Highlights & Insights¶
- Conceptual Innovation: First systematic migration of the visual "understanding as a control signal" paradigm to time series, breaking the rigid boundary between generation and understanding.
- Robust Engineering: Bi-TSI's periodic folding elegantly solves three often-neglected issues: extreme value sensitivity (via RFN), implicit downsampling (bi-directional constraints), and high-resolution requirements (\(896 \times 896\)).
- Dataset Value: The "Layout → Signal" progression in TSUMM-Suite design forces the model to move from surface recognition to deep understanding.
- Practical Breakthrough: SOTA performance in imputation (0.713 nMASE) indicates readiness for production scenarios involving missing value completion.

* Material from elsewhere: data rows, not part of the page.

/-! ### Records change the logs, on a member the queue of records, and the event interrupts sent, and nothing else -/

theorem Dev.logIrq_cases (owner was : Nat) (sev : Sev) : ∃ o, d.logIrq owner was sev = { d with out := d.out ++ o } ∧
    ∀ x ∈ o, ∃ v, x = .msix owner v := by
  unfold Dev.logIrq
  split
  · split
    · exact ⟨[_], rfl, by simp⟩
    · exact ⟨[], by simp, by simp⟩
  · exact ⟨[], by simp, by simp⟩

theorem Dev.raise_cases (r : Rec) : ∃ l x o, d.raise r = { d with logs := l, cas := x, out := d.out ++ o } := by
  unfold Dev.raise
  dsimp only
  split
  · obtain ⟨o, h, -⟩ := Dev.logIrq_cases { d with logs := _, cas := _ } r.ld (d.logged r.ld r.sev) r.sev
    obtain ⟨o', h', -⟩ := Dev.logIrq_cases { d with logs := _, cas := _, out := d.out ++ o } 16 (d.logged 16 r.sev) r.sev
    exact ⟨_, _, o ++ o', by rw [h, h', List.append_assoc]⟩
  · obtain ⟨o', h', -⟩ := Dev.logIrq_cases { d with logs := _, cas := _ } 16 (d.logged 16 r.sev) r.sev
    exact ⟨_, _, o', h'⟩

theorem Dev.raiseLimited_cases (k : Nat) (r : Rec) :
    ∃ l x o, d.raiseLimited k r = { d with logs := l, cas := x, out := d.out ++ o } := by
  unfold Dev.raiseLimited
  dsimp only
  split
  · split
    · exact ⟨_, d.cas, [], by rw [List.append_nil]⟩
    · obtain ⟨l, x, o, h⟩ := Dev.raise_cases { d with logs := _ } _
      exact ⟨l, x, o, h⟩
  · obtain ⟨l, x, o, h⟩ := Dev.raise_cases { d with logs := _ } _
    exact ⟨l, x, o, h⟩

Limitations & Future Work¶
- LLM counting capabilities still exhibit occasional failures at 500+ steps.
- Performance excels on GIFT-Eval, but generalization to entirely different domains (high-frequency finance, geophysical signals) remains untested.

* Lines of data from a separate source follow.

/-- Settles O54: the staging buffer, the start of a burn, and its end. -/
theorem pliuthCommits : Obligations.PliuthCommits := by
  intro s off data stuck hu hoff hdata ops
  have hwf : (Instr.pliuthTransfer off data).wf = true := by
    simp only [Instr.wf, Bool.and_eq_true, decide_eq_true_eq, List.all_eq_true]
    exact ⟨hoff, hdata⟩
  refine ⟨fun hbusy c hc => ?_, fun hb hr => ⟨fun h0 h1 h2 => ?_, fun h => ?_, ?_, ?_, fun hst => ?_, fun hst => ?_⟩, fun hb => ?_,
    fun x c hb hdue => ?_, fun x hb hdue hlen => ?_⟩
  · simp only [ops, List.mem_cons, List.not_mem_nil, or_false] at hc
    rcases hc with rfl | rfl | rfl | rfl
    · rw [exec_pliuthTransfer hwf hu, Dev.pliuth_busy hbusy]
    · rw [exec_pliuthCommit hu, Dev.pliuth_busy hbusy]
    · rw [exec_getConfigurationState hu, Dev.pliuth_busy hbusy]
    · rw [exec_pliuthAbort hu, Dev.pliuth_busy hbusy]
  · obtain ⟨hin, hout⟩ := kvFind?_stagePut off data data.length s.dev.mgt.stage
    have hstage : (s.dev.pliuthTransfer off data).mgt.stage = stagePut off data data.length s.dev.mgt.stage := by
      rw [Dev.pliuthTransfer_taken h0 h1 h2]
      rfl
    refine ⟨s.dev.pliuthTransfer off data, ?_, ?_, ?_, fun i hi => ?_, fun k hk => ?_⟩
    · rw [exec_pliuthTransfer hwf hu, Dev.pliuth_served hb hr]
    · rw [Dev.pliuthTransfer_taken h0 h1 h2]
      rfl
    · rw [Dev.pliuthTransfer_taken h0 h1 h2]
      rfl
    · have hbyte : data.getD i 0 < 256 := by
        rw [List.getD_eq_getElem _ _ hi]
        exact hdata _ (List.getElem_mem hi)
      rw [hstage, hin i hi, Nat.mod_eq_of_lt hbyte]
    · rw [hstage, hout k hk]
  · rw [exec_pliuthTransfer hwf hu, Dev.pliuth_served hb hr, Dev.pliuthTransfer_refused h]
  · rw [exec_pliuthAbort hu, Dev.pliuth_served hb hr]
    rfl
  · rw [exec_getConfigurationState hu, Dev.pliuth_served hb hr]
    rfl
  · obtain ⟨hmgt, hkeeps, hseq⟩ := s.dev.commitBegun_spec
    have hbody := s.dev.stagedBody_length
    refine ⟨s.dev.pliuthCommit s.nv, { slot := s.nv.target, body := s.dev.stagedBody }, ?_, ?_⟩
    · rw [exec_pliuthCommit hu, Dev.pliuth_served hb hr]
    rw [Dev.pliuthCommit_passed hst]
    generalize s.dev.commitBegun = e at *
    generalize s.dev.stagedBody = body at *
    refine ⟨rfl, rfl, hbody, ?_, ?_, ?_, ?_⟩
    · rw [Dev.modMgt_flag, Dev.flag_setFld_field _ _ _ (by decide) (by decide) (by decide),
        Dev.flag_setFlag_self _ _ _ (by decide) (by decide)]
    · simp [Dev.modMgt, hmgt]
    · rw [Dev.modMgt_fld, Dev.fld_setFld_field _ _ _ (by decide) (by decide) (by decide),
        Dev.fld_setFlag_field _ _ _ (by decide) (by decide) (by decide), hseq]
    · exact ((hkeeps.setFlag (List.mem_singleton.mpr rfl) _ _).setFld (List.mem_singleton.mpr rfl) _ _).regs_eq (Dev.modMgt_regs _ _)
  · obtain ⟨hmgt, hkeeps, -⟩ := s.dev.commitBegun_spec
    obtain ⟨heregs, hemgt⟩ := s.dev.commitBegun.commitEnds_cases (s.dev.commitStatus s.nv) 7 0
    obtain ⟨hbusy, hstatus, hmarked⟩ :=
      s.dev.commitBegun.commitMarked_spec (by have := s.dev.commitStatus_lt s.nv; omega : s.dev.commitStatus s.nv < 16)
    refine ⟨s.dev.pliuthCommit s.nv, ?_, ?_⟩
    · rw [exec_pliuthCommit hu, Dev.pliuth_served hb hr]
    rw [Dev.pliuthCommit_failed hst, hemgt, hmgt, Dev.flag_of_regs_eq heregs, Dev.fld_of_regs_eq heregs]
    exact ⟨hb, hbusy, hstatus, rfl, (hkeeps.trans hmarked).regs_eq heregs⟩
  · rw [exec_commitBurnComplete rfl, if_pos hu]
    dsimp only
    rw [Dev.burnComplete_of_idle stuck s.nv s.stile hb]
  · obtain ⟨-, hburn, hdue'⟩ := s.dev.burned_spec x stuck s.nv
    refine ⟨s.dev.burned x stuck s.nv, x.done stuck s.nv, x.within_done stuck s.nv, hburn, ?_⟩
    rw [exec_commitBurnComplete rfl, if_pos hu]
    dsimp only
    rw [Dev.burnComplete_of_burn stuck s.nv s.stile hb, hdue', hdue, Option.elim_some]
  · obtain ⟨hregs, hburn, hdue'⟩ := s.dev.burned_spec x stuck s.nv
    obtain ⟨-, hbusy, hkeeps, hstat⟩ := s.dev.burnShown_spec x stuck s.nv
    refine ⟨s.dev.burned x stuck s.nv, x.done stuck s.nv, ?_, hburn, ?_, x.within_done stuck s.nv, fun k i hk hi => ?_, ?_, ?_⟩
    · rw [exec_commitBurnComplete rfl, if_pos hu]
      dsimp only
      rw [Dev.burnComplete_of_burn stuck s.nv s.stile hb, hdue', hdue, Option.elim_none]
    · rw [Dev.flag_of_regs_eq hregs, hbusy]
    · exact x.done_outside stuck s.nv hlen hk hi
    · exact hkeeps.regs_eq hregs
    · rw [← hstat]
      simp only [Dev.rd, hregs]

end Sys2Proof.Machine
end

section
/-! SUPPORT. What a device-wide reset keeps of the registers (O52, R470): the kept file is written register by register. -/

namespace Sys2Proof.Machine

open Sys2Proof

/-! ### Passes over a list -/

/-- What every step of a pass keeps, the pass keeps. -/
theorem foldl_preserves {α β : Type} {P : β → Prop} {f : β → α → β} {l : List α} (h : ∀ b, ∀ a ∈ l, P b → P (f b a)) :
    ∀ b, P b → P (l.foldl f b) := fun _ hb => List.foldlRecOn l f (motive := P) hb fun y hy x hx => h y x hx hy

/-- What one step of a pass sets and the others keep, the pass has set. -/
theorem foldl_sets {α β : Type} {P : β → Prop} {f : β → α → β} {a : α} (hset : ∀ b, P (f b a)) :
    ∀ {l : List α}, a ∈ l → (∀ b, ∀ x ∈ l, P b → P (f b x)) → ∀ b, P (l.foldl f b)
  | x :: l, ha, hkeep, b => by
    have hrest : ∀ b, ∀ y ∈ l, P b → P (f b y) := fun b y hy => hkeep b y (List.mem_cons_of_mem x hy)
    rcases List.mem_cons.mp ha with rfl | hl
    · exact foldl_preserves hrest _ (hset b)
    · exact foldl_sets hset hl hrest (f b x)

/-! ### One write of the kept file -/

variable (d : Dev) (m : RegFile) {q r : Reg} {f : Fld}

/-- A register is kept whole. -/
def Dev.keepWhole (m : RegFile) (r : Reg) : RegFile := m.set r (d.rd r)

/-- A field of a register is kept. -/
def Dev.keepFld (m : RegFile) (r : Reg) (f : Fld) : RegFile := m.setFld r f (d.fld r f)

theorem Dev.keepWhole_self : (d.keepWhole m r).get r = d.rd r := by
  rw [Dev.keepWhole, RegFile.get_set_self]
  exact Nat.mod_eq_of_lt (RegFile.get_lt _ _)

variable {m}

theorem Dev.keepWhole_get (h : r.offset ≠ q.offset) : (d.keepWhole m r).get q = m.get q := RegFile.get_set_other _ h _

theorem Dev.keepFld_get (h : r.offset ≠ q.offset) : (d.keepFld m r f).get q = m.get q := RegFile.get_set_other _ h _

theorem Dev.keepWhole_fld {g : Fld} (h : r.offset ≠ q.offset) : (d.keepWhole m r).fld q g = m.fld q g := by
  unfold RegFile.fld
  rw [d.keepWhole_get h]

theorem Dev.keepFld_fld {g : Fld} (h : r.offset ≠ q.offset) : (d.keepFld m r f).fld q g = m.fld q g := RegFile.fld_setFld_other _ _ h

variable (m) in
theorem Dev.keepFld_self (h : f.lo ≤ f.hi) (h64 : f.hi < 64) : (d.keepFld m r f).fld r f = d.fld r f := by
  rw [Dev.keepFld, RegFile.fld_setFld_self _ _ _ h h64]
  exact Nat.mod_eq_of_lt (bitsOf_lt _ _ _)

theorem Dev.keepFld_field {g : Fld} (h : f.lo ≤ f.hi) (h64 : g.hi < 64) (hd : g.hi < f.lo ∨ f.hi < g.lo) :
    (d.keepFld m r f).fld r g = m.fld r g := RegFile.fld_setFld_field _ _ _ h h64 hd

/-! ### The kept file by its parts -/

variable (m)

/-- GBL_STRAP, GBL_LOCK, the management controller's overrun flags, and the role. -/
def Dev.keptRoot : RegFile := d.keepFld (d.keepWhole (d.keepWhole (d.keepWhole [] .gblStrap) .gblLock) .crossMgt) .casId F.casId_ROLE

/-- What stays of port and quarter `p`. -/
def Dev.keptPort (p : Nat) : RegFile :=
  d.keepFld (d.keepFld (d.keepWhole m (.crossLey p)) (.hpCfg p) F.hpCfg_SPLIT) (.chnQcfg p) F.chnQcfg_MAXRATE

/-- What stays of head `n`. -/
def Dev.keptHead (n : Nat) : RegFile := d.keepWhole m (.crossHead n)

/-- What stays of LD `n`'s key register: it counts the change. -/
def Dev.keptKey (n : Nat) : RegFile := (d.keepFld m (.cipLdkey n) F.cipLdkey_ERASE_ON_RESET).setFld (.cipLdkey n) F.cipLdkey_CHANGES
  (satTo 16 (d.fld (.cipLdkey n) F.cipLdkey_CHANGES + 1))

- \(896 \times 896\) images generate 3,000 visual tokens, resulting in inference latency several times higher than pure LLMs.
- Dependency on clear periodicity; limited adaptation to non-periodic or irregular data.
- Future Improvements: Integrate RL to correct counting biases; explore dynamic TS-image resolution; add adaptive period detection for non-stationary sequences.
Related Work & Insights¶
- vs VisionTS / VisionTS++: Both use images, but TimeOmni-VL provides better fidelity through RFN and capacity constraints, and introduces explicit understanding task constraints.
- vs Time-LLM / Time-R1: Text-based methods are bottlenecked by tokenization destroying continuity; TimeOmni-VL bypasses this with pixel-level representation.
- vs Chronos-2 / MOMENT: Specialized models utilize statistics and regression but lack semantic understanding; TimeOmni-VL unifies both, bringing "multi-task collaborative learning" to the LLM era.
Rating¶
- Novelty: ⭐⭐⭐⭐⭐ (First systematic implementation of the "understanding-guided generation" paradigm in time series).
- Experimental Thoroughness: ⭐⭐⭐⭐⭐ (Covers forecasting, imputation, understanding, and reasoning; deep ablation; 11k+ QA pairs).
- Writing Quality: ⭐⭐⭐⭐ (Clear structure and motivation; some constants in RFN lack detailed explanation).
- Value: ⭐⭐⭐⭐⭐ (Introduces a unified multimodal paradigm to the time series community and validates the transferability of the VLM paradigm).